Return all lines below containing the word "lean".
─── Data excerpts
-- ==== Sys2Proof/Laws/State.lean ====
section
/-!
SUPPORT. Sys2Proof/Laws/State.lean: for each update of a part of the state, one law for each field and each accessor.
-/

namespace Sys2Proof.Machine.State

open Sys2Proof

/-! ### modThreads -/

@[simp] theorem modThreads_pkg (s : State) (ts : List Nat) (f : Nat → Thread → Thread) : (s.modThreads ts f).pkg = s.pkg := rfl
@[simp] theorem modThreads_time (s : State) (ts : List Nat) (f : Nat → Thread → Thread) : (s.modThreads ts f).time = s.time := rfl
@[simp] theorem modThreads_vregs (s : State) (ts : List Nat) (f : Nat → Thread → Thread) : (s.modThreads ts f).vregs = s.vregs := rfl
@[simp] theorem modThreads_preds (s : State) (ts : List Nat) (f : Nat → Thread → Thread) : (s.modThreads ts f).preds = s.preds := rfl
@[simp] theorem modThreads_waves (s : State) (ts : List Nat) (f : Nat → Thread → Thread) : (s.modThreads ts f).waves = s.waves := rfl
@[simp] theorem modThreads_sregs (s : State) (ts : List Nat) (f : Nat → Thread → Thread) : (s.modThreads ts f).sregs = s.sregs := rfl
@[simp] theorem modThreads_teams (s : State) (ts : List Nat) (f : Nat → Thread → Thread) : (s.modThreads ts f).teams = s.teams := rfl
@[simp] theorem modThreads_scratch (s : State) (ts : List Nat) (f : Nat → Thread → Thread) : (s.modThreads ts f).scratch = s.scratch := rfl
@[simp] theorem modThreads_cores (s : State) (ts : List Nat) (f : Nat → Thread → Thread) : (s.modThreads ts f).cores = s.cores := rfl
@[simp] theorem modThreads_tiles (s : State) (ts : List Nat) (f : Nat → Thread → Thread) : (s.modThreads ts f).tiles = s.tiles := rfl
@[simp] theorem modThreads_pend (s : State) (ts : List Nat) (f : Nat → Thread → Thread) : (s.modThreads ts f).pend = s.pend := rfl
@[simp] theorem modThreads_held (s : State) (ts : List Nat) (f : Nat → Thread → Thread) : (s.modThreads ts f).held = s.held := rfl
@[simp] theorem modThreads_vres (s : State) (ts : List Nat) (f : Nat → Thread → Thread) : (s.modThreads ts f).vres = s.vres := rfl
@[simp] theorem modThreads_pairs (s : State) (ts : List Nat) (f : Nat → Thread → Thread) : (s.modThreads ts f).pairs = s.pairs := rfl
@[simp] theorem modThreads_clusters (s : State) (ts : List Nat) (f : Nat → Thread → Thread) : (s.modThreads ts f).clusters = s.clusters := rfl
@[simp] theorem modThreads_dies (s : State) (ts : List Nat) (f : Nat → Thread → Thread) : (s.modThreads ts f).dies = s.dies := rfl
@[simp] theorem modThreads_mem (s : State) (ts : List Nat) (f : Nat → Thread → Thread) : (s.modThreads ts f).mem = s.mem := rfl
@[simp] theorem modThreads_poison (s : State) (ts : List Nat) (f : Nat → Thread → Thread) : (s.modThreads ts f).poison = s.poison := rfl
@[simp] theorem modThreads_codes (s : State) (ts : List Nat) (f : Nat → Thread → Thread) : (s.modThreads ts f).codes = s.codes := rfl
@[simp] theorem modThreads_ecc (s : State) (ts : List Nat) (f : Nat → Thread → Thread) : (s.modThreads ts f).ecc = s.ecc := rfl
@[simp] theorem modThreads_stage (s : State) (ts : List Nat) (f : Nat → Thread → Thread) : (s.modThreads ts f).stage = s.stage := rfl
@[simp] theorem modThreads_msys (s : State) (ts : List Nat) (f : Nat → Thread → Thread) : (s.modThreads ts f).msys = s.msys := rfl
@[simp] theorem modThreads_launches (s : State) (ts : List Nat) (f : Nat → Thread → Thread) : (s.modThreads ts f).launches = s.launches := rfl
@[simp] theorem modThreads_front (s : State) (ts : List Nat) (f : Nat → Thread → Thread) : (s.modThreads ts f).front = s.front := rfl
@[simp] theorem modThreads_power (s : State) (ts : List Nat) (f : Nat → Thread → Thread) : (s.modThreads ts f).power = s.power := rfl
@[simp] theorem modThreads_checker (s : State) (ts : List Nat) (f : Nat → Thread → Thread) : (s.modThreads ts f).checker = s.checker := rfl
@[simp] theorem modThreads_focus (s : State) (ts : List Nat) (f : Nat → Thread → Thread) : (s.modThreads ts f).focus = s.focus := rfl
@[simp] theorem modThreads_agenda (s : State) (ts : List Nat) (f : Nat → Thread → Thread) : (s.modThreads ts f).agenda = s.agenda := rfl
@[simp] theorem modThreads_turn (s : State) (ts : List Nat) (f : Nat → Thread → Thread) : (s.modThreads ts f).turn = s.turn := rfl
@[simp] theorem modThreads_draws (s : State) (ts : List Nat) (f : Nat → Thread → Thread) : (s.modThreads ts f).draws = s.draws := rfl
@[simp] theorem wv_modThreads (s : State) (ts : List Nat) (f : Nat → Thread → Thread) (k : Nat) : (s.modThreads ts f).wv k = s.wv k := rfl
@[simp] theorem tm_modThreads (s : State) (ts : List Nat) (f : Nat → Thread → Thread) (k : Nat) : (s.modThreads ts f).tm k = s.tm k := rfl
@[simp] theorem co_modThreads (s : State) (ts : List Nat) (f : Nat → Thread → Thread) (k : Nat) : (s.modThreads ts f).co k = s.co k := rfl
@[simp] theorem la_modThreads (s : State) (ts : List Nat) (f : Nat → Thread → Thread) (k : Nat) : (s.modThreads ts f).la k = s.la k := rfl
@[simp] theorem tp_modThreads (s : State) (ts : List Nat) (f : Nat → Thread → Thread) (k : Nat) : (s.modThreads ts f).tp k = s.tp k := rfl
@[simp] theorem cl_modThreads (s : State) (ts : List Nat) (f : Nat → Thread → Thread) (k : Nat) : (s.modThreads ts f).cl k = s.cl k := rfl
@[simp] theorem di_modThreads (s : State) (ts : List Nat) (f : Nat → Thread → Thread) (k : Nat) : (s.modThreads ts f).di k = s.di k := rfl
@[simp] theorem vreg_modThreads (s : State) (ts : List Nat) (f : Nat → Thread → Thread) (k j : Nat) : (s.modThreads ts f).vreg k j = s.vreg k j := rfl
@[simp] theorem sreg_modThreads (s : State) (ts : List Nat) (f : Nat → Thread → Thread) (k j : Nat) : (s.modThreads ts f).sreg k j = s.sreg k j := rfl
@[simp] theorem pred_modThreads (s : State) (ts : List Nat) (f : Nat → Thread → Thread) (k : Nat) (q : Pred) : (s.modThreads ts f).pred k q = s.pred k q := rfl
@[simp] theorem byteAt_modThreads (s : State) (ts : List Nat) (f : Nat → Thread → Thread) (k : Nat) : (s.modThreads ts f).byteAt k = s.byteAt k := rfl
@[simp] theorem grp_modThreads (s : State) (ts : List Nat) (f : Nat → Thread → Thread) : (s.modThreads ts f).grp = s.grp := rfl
──────
▶ **Expected answer**
-- ==== Sys2Proof/Laws/State.lean ====
SUPPORT. Sys2Proof/Laws/State.lean: for each update of a part of the state, one law for each field and each accessor.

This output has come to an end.